Data START
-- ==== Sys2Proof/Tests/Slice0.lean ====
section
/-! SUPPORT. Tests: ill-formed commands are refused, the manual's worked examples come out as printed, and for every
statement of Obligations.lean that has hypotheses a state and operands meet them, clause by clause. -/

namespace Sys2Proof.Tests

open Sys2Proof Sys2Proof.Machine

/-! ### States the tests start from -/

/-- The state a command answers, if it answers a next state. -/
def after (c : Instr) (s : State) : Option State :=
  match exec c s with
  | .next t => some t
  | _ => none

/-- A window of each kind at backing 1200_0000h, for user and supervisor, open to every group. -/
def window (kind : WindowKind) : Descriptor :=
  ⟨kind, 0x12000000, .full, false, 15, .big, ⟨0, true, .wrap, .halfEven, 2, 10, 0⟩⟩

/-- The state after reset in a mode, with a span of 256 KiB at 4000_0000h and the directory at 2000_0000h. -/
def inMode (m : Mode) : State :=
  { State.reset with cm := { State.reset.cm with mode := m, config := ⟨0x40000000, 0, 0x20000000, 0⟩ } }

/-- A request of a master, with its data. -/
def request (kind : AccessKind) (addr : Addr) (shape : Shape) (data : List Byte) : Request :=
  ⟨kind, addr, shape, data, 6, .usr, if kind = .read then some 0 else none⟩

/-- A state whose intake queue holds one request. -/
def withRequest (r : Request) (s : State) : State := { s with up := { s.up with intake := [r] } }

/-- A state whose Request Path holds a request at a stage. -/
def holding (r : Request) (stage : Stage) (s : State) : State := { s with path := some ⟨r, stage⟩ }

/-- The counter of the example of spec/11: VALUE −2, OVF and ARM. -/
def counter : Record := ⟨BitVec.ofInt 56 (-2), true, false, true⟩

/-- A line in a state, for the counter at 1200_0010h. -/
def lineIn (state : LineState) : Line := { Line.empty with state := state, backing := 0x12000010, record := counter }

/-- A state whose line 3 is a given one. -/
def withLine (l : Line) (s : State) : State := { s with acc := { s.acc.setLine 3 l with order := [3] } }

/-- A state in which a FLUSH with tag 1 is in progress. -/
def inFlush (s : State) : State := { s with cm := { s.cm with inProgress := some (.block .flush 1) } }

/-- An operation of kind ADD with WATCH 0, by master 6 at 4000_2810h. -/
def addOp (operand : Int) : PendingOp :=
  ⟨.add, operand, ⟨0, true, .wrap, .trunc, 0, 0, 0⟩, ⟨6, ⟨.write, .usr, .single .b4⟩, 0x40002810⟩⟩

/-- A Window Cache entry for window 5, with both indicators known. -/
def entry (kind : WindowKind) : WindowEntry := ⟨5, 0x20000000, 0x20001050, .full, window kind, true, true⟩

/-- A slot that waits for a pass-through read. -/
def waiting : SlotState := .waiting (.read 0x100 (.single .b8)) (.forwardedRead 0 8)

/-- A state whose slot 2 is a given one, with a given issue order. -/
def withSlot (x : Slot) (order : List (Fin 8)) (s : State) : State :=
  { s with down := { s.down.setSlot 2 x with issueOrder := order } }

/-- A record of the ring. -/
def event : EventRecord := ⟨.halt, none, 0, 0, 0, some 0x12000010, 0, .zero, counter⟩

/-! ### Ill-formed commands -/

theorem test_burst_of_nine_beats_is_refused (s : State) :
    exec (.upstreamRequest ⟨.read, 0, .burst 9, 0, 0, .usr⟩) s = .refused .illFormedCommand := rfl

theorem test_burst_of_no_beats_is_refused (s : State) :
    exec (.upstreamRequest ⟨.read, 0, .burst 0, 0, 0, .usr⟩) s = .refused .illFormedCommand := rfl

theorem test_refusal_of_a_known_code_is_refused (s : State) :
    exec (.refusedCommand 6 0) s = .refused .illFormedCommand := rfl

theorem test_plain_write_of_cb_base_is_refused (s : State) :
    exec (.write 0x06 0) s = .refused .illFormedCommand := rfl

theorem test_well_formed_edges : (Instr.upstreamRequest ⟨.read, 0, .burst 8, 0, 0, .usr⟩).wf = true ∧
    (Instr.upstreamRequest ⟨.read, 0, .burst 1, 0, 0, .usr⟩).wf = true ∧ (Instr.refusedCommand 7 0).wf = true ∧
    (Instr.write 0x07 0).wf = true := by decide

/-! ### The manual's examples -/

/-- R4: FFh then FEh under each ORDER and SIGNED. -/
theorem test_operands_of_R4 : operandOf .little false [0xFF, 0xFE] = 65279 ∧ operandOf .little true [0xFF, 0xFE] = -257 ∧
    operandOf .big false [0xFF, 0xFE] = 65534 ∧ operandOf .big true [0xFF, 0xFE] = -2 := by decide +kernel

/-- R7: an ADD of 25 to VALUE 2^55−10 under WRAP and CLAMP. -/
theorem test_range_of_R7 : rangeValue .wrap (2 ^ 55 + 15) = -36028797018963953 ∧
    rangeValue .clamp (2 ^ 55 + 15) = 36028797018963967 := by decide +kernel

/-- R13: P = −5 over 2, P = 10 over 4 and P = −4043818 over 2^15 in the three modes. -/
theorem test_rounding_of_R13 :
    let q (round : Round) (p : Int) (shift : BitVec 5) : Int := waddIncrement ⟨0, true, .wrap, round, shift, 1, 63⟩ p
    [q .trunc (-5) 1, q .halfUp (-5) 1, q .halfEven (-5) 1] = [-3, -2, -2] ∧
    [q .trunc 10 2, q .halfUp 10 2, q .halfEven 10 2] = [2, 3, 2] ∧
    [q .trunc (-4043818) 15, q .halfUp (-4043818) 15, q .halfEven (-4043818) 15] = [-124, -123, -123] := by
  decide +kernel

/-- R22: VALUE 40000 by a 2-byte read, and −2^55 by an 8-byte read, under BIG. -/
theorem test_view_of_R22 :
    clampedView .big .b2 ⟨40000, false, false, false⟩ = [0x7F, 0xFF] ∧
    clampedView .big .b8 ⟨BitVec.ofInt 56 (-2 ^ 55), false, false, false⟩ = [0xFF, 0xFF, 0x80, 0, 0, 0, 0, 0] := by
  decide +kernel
Data END
### To do
Using the entries above, repeat only the lines from the one containing "0⟩, ⟨6, ⟨.write, .usr, .single .b4⟩, 0x40002810⟩⟩" through the one containing "exec (.refusedCommand 6", end lines included.

### Worked solution
  ⟨.add, operand, ⟨0, true, .wrap, .trunc, 0, 0, 0⟩, ⟨6, ⟨.write, .usr, .single .b4⟩, 0x40002810⟩⟩

/-- A Window Cache entry for window 5, with both indicators known. -/
def entry (kind : WindowKind) : WindowEntry := ⟨5, 0x20000000, 0x20001050, .full, window kind, true, true⟩

/-- A slot that waits for a pass-through read. -/
def waiting : SlotState := .waiting (.read 0x100 (.single .b8)) (.forwardedRead 0 8)

/-- A state whose slot 2 is a given one, with a given issue order. -/
def withSlot (x : Slot) (order : List (Fin 8)) (s : State) : State :=
  { s with down := { s.down.setSlot 2 x with issueOrder := order } }

/-- A record of the ring. -/
def event : EventRecord := ⟨.halt, none, 0, 0, 0, some 0x12000010, 0, .zero, counter⟩

/-! ### Ill-formed commands -/

theorem test_burst_of_nine_beats_is_refused (s : State) :
    exec (.upstreamRequest ⟨.read, 0, .burst 9, 0, 0, .usr⟩) s = .refused .illFormedCommand := rfl

theorem test_burst_of_no_beats_is_refused (s : State) :
    exec (.upstreamRequest ⟨.read, 0, .burst 0, 0, 0, .usr⟩) s = .refused .illFormedCommand := rfl

theorem test_refusal_of_a_known_code_is_refused (s : State) :
    exec (.refusedCommand 6 0) s = .refused .illFormedCommand := rfl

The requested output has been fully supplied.